Diğer yandan 6098 sayılı TBK’nın (eski B.K. 125.md) “zamanaşımının başlangıcı” başlıklı 149. maddesinde (eski B.K. 128. md.) “Zamanaşımı, alacağın muaccel olmasıyla işlemeye başlar. Alacağın muaccel olmasının bir bildirime bağlı olduğu hâllerde, zamanaşımı bu bildirimin yapılabileceği günden işlemeye başlar.” düzenlemesi mevcuttur. Davaya konu alacak, 14.6.2004 tarihli satış vaadi sözleşmesinde yer alan “..iş bu meskenin kooperatif aidatı ve kooperatife ödenmesi gereken borçların tamamı satıcı olarak tarafıma ait olduğunu, alıcının kooperatife karşı hiçbir ödeme yapmayacağını kooperatif borçlarının tamamını ödeyeceğimi beyan ve taahhüt ederim.” düzenlemesine dayanmakta olup, gayrimenkul satış vaadi sözleşmesinin asli edimlerinden olan devir ya da satış bedelinin ödetilmesi istemine ilişkin olmayıp, davacılara devredilen kooperatif hissesi sebebiyle kooperatife yapılan ödemelere ilişkin olduğundan bu ödemeler nedeniyle zaman aşımı süresi borcun muaccel olmasıyla işlemeye başlar. Somut olayda davaya konu borcun, dava dışı kooperatifin 03.06.2012 tarihinde gerçekleştirilen 2011 yılı olağan genel kurul toplantısının 9.maddesine göre “2012 yılına ait çalışma programı ve tahmini bütçenin görüşülmesi ve karar altına alınması konusundaki teklifler sunuldu. Yapılan oylama sonucunda aylık 300,00TL lik toplam 4.500,00TL’lik 15 ay ödeme planı bütçesi kabul edildi.” kararı, yine 10.04.2011 tarihinde yapılan 2010 yılı genel kurul toplantısında genel giderlere katılım payı olarak 500,00TL ödenmesinin kararlaştırılması ile doğduğu anlaşılmaktadır. Hal böyle olunca, açıklanan hususlar dikkate alınarak işin esasına girilerek hasıl olacak sonuca uygun bir karar verilmesi gerekirken, hatalı değerlendirme ile yazılı şekilde karar verilmesi usul ve yasaya aykırı olup, bozmayı gerektirir.

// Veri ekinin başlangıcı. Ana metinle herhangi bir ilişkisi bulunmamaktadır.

-- ==== Sys2Proof/Safety.lean ====
section
/-! DEFINITION. What a safe run is: no step stops; and the invariant that every step keeps. -/

namespace Sys2Proof

/-- A step goes on. -/
def Goes (s : Machine.State) : Prop := ∃ t, Machine.step s = .next t

/-- The block runs on through `n` steps from a state. -/
def Safe : Nat → Machine.State → Prop
  | 0, _ => True
  | n + 1, s => ∃ t, Machine.step s = .next t ∧ Safe n t

namespace Machine

/-- The event counters stand in their canonical form, by rising address with no zero listed, and none has passed the
largest 64-bit value (R174, R585). -/
def countersOk (t : Tab Nat) : Prop := Tab.wf 0 t = true ∧ ∀ p ∈ t, p.2 ≤ max64

/-- The invariant of the block: its counters hold (R174, R585), sixteen token failures have locked LC_TRANSITION
(R441), and a granted scan has closed the OTP gate (R120). -/
structure Inv (s : State) : Prop where
  counters : countersOk s.cnt
  tokens   : 16 ≤ s.lc.tokenFails → s.lc.tokenLock = true
  scan     : s.fault.scanAck = true → s.keys.gate = false

end Machine

end Sys2Proof
end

Bununla birlikte dava dilekçesinde davacı olarak gösterilen ... ...’nun karar başlığında yazılmamış olması HMK’nın 305/2 maddesi gereğince talep halinde mahallinde her zaman düzeltilebilecek maddi hata olması nedeniyle bozma nedeni yapılmamıştır.
SONUÇ: Yukarıda açıklanan nedenlerle temyiz olunan hükmün davacılar yararına BOZULMASINA, peşin alınan harcın istek halinde davacılara iadesine, HUMK’nun 440/III-1 maddesi uyarınca karar düzeltme yolu kapalı olmak üzere, 19/02/2020 gününde oybirliğiyle karar verildi.